=== Exercise input ===

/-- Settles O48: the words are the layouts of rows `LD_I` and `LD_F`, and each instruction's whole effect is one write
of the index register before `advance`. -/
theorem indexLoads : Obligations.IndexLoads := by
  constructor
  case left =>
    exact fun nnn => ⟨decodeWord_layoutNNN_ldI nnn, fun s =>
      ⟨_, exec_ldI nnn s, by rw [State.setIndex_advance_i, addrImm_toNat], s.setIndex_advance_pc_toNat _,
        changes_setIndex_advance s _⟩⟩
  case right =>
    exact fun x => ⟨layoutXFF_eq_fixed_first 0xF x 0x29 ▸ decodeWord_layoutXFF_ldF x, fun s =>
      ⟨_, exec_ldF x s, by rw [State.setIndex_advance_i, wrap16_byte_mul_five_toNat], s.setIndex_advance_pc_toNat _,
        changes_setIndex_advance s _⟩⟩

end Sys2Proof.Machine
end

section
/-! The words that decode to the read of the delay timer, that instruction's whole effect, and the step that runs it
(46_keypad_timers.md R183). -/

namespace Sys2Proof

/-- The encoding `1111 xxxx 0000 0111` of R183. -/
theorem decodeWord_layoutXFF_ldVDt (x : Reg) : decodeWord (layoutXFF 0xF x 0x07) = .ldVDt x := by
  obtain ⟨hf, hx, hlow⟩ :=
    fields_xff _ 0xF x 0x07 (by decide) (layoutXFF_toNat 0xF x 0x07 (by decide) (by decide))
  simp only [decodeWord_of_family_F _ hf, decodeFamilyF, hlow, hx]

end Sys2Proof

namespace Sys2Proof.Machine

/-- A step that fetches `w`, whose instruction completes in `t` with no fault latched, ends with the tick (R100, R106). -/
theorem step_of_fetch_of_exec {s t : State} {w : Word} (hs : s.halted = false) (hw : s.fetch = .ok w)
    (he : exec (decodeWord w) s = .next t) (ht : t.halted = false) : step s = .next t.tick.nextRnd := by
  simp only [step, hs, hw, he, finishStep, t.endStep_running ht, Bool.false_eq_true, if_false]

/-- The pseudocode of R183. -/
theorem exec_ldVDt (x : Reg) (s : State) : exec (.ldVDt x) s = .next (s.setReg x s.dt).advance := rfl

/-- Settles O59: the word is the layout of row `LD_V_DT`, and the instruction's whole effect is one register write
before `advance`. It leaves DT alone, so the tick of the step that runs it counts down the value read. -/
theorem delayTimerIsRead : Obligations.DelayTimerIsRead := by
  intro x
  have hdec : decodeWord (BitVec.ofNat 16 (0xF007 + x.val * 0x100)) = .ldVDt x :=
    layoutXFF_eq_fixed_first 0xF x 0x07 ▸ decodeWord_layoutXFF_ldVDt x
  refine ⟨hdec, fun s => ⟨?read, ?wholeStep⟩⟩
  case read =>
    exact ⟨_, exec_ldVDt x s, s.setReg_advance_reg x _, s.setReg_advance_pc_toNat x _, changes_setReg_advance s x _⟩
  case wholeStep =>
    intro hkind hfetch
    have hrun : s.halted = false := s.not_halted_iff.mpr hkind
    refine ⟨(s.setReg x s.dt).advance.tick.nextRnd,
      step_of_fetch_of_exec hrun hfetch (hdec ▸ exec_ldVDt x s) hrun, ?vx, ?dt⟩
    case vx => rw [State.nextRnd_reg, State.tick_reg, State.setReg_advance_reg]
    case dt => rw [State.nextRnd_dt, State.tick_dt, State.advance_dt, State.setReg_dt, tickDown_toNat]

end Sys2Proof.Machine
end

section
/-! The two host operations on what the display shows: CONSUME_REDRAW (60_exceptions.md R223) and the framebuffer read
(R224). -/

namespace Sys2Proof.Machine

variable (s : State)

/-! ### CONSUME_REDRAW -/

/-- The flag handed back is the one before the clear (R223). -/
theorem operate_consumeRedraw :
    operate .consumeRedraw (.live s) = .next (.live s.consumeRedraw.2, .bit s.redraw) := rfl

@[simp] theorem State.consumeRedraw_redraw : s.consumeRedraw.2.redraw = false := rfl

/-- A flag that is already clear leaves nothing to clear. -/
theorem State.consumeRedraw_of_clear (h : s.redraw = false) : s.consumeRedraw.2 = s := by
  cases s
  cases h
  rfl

===

## Problem requirements
After finding the line that contains "intro hkind hfetch" in the records above, copy that line and each one after it exactly, through the final line.

## Task answer
    intro hkind hfetch
    have hrun : s.halted = false := s.not_halted_iff.mpr hkind
    refine ⟨(s.setReg x s.dt).advance.tick.nextRnd,
      step_of_fetch_of_exec hrun hfetch (hdec ▸ exec_ldVDt x s) hrun, ?vx, ?dt⟩
    case vx => rw [State.nextRnd_reg, State.tick_reg, State.setReg_advance_reg]
    case dt => rw [State.nextRnd_dt, State.tick_dt, State.advance_dt, State.setReg_dt, tickDown_toNat]

end Sys2Proof.Machine
end

section
/-! The two host operations on what the display shows: CONSUME_REDRAW (60_exceptions.md R223) and the framebuffer read
(R224). -/

namespace Sys2Proof.Machine

variable (s : State)

/-! ### CONSUME_REDRAW -/

/-- The flag handed back is the one before the clear (R223). -/
theorem operate_consumeRedraw :
    operate .consumeRedraw (.live s) = .next (.live s.consumeRedraw.2, .bit s.redraw) := rfl

@[simp] theorem State.consumeRedraw_redraw : s.consumeRedraw.2.redraw = false := rfl

/-- A flag that is already clear leaves nothing to clear. -/
theorem State.consumeRedraw_of_clear (h : s.redraw = false) : s.consumeRedraw.2 = s := by
  cases s
  cases h
  rfl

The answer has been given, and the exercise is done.